Docker volumes¶

Crow docker images makes use of the following external volumes.

crow: path to the crow source code (for development).
data: path to directory with data, mounted read-only.
results: this is where the factorized data will be stored.
cache: path to directory, where the application stores intermediate files. Starting with empty folder, the cache can take several gigabytes, depending on your data so make sure that you have enough space on the partition. You can safely clean this folder, but note that it may take some time to process the data again.

You can use symbolic links to connect path to your data, like this:

ln -s <path-to-your-data-folder> data
mkdir results
mkdir -p ../tmp/crow-cache
ln -s ../tmp/crow-cache cache

Alternatively, customize docker command and modify the volume paths to point to the desired locations:

docker run -d "$runtime" --name="crow" -p 22 -v $PWD/crow:/home/crow/crow -v $PWD/data:/home/crow/data:ro -v $PWD/cache:/home/crow/cache -v $PWD/results:/home/crow/results --rm acopar/crow

Data manipulation¶

Before you can factorize your data, you first need to convert it into an appropriate format.

Input data¶

The data can be provided in coordinate list format (coo), which is a form of csv file, where each row describes one element in a matrix with row, column, value and header stores matrix dimensions. In header, we define matrix dimensions n,m. After that, each row of the file represents one non-zero value in the matrix. In each row, the first column represents index at first dimension i, second column index of second dimension j and third column represents the value of data matrix X at location X[i,j].

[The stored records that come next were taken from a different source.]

-- ==== Sys2Proof/Proofs/LinkLimits.lean ====
section
/-! Every command runs, leaves the commands that wait, and keeps the link port's limits (R168, R173, R185, R186): the request
rows by their owners, the event rows one by one. -/

namespace Sys2Proof.Machine

/-! ### The request rows -/

/-- The row serves the frame f by this owner, the bytes `others` spelling the other rows of its request. -/
structure Serves (i : Instr) (f : Frame) (s : State) (others : List Byte) (owner : Owner) : Prop where
  runs : exec i s = .next (serve f.kind others f.tag f.payload owner s)
  spelled : i.wellFormed = true → spellsOther others f.payload = false
  kind : hostKind f.kind = true
  reporting : ReportingOwner owner

/-- Every request row serves its frame by an owner that adds reports alone. -/
theorem requestRow_serves {i : Instr} {f : Frame} (hf : requestFrame i = some f) (s : State) :
    ∃ others owner, Serves i f s others owner := by
  have alone : ∀ {kind tag : Byte} {p : List Byte} {owner : Owner}, some ⟨kind, tag, p⟩ = some f →
      exec i s = .next (serve kind [] tag p owner s) → hostKind kind = true → ReportingOwner owner →
      ∃ others owner, Serves i f s others owner := by
    rintro kind tag p owner ⟨⟩ hruns hk ho
    exact ⟨[], owner, hruns, fun _ => spellsOther_eq_false (firstByteNot_nil p), hk, ho⟩
  have among : ∀ {kind tag : Byte} {p others : List Byte} {owner : Owner}, some ⟨kind, tag, p⟩ = some f →
      exec i s = .next (serve kind others tag p owner s) → i.wellFormed = (payloadFits p && firstByteNot others p) →
      hostKind kind = true → ReportingOwner owner → ∃ others owner, Serves i f s others owner := by
    rintro kind tag p others owner ⟨⟩ hruns hw hk ho
    refine ⟨others, owner, hruns, fun h => spellsOther_eq_false ?_, hk, ho⟩
    rw [hw] at h
    exact (Bool.and_eq_true_iff.1 h).2
  cases i with
  | getStatus | getPosition | poolInfo => exact alone hf rfl rfl (.of_same fun _ _ => ⟨rfl, rfl, rfl⟩)
  | resetCauseRead | linkConfigRead | supplyConfigRead | haltConfigRead | clickConfigRead | monitorConfigRead =>
    exact among hf rfl rfl rfl (.of_same fun _ _ => ⟨rfl, rfl, rfl⟩)
  | haltClear | listCues | trackInfo | layerInfo | layerMap | setLevel | bounceInfo | foldConfig | sceneWrite | sceneRead
  | sceneStop | tones =>
    refine alone hf rfl rfl (.of_same fun _ _ => ?_)
    simp only [ownHaltClear, ownListCues, ownTrackInfo, ownLayerInfo, ownLayerMap, ownSetLevel, ownBounceInfo,
      ownFoldConfig, ownSceneWrite, ownSceneRead, ownSceneStop, ownTones]
    repeat' split
    all_goals exact ⟨rfl, rfl, rfl⟩
  | resetCauseReadAndClear | restartWarm | restartCold | linkConfigWrite | supplyConfigWrite | cancelCueById
  | cancelCueByTrack | cancelCueAll | sceneNextSet | sceneNextEmpty | clickConfigWrite | monitorConfigWrite =>
    refine among hf rfl rfl rfl (.of_same fun _ _ => ?_)
    simp only [ownResetCauseReadAndClear, ownRestart, ownLinkConfigWrite, ownSupplyConfigWrite, ownCancelCueById,
      ownCancelCueByTrack, ownCancelCueAll, ownSceneNextSet, ownSceneNextEmpty, ownClickConfigWrite, ownMonitorConfigWrite]
    repeat' split
    all_goals exact ⟨rfl, rfl, rfl⟩
  | standby => exact alone hf rfl rfl ownStandby_reporting
  | setTempo => exact alone hf rfl rfl ownSetTempo_reporting
  | tap => exact alone hf rfl rfl ownTap_reporting
  | start => exact alone hf rfl rfl ownStart_reporting
  | stop => exact alone hf rfl rfl ownStop_reporting
  | cue => exact alone hf rfl rfl ownCue_reporting
  | clearAll => exact alone hf rfl rfl ownClearAll_reporting
  | trackConfig => exact alone hf rfl rfl ownTrackConfig_reporting
  | bounce => exact alone hf rfl rfl ownBounce_reporting
  | toneFlush => exact alone hf rfl rfl ownToneFlush_reporting
  | haltConfigWrite => exact among hf rfl rfl rfl ownHaltConfigWrite_reporting
  | cancelBounceById => exact among hf rfl rfl rfl ownCancelBounceById_reporting
  | cancelBounceAll => exact among hf rfl rfl rfl ownCancelBounceAll_reporting
  | _ => cases hf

For example, consider this 2D matrix:

[[1, 0, 0], [5, 5, 0]]

Corresponding coo data file would look like this:

2,3
0,0,1
1,0,5
1,1,5

The following formats are used:

coo - this is the default input data format, using coordinate list representation.
npz - this method uses numpy.savez. Default format for resulting factors. It is also used to cache dense or csr sparse matrices internally.
pkl - used to store other python data, such as dictionaries.
csv - not used internally, but supported through conversion. Note that when converting back, there is no header line.

Convert between different csv and coo formats¶

By default, data format used is coordinate list file (coo), and is currently used to represent input data for both sparse and dense matrices. However, dense matrices are often formated with a 2D csv table, separated by commas or tabulars. The following commands show examples how can you convert existing csv file into coo format. If there is a header line, you need to provide an option, so the converter knows to ignore the first row.

crow-conv --header 2d-table.csv coo-value-list.coo

Examples with explicit delimiter (comma by default) and no header.

crow-conv -d comma 2d-table.csv key-value.coo
crow-conv -d tab 2d-table.tab key-value.coo

Convert between npz and csv¶

Without command line arguments, the conversion is done based on file extension. If the file extension does not correspond to the content, use arguments to explicitly tell the input and output type. Arguments are checked with crow-conv --help.

crow-conv results/U.npz results/U.coo
crow-conv results/U.npz results/U.csv

Pickle to csv¶

There is also a convenience tool, which can convert pickled numpy array to csv format (dense).

crow-conv test.pkl test.csv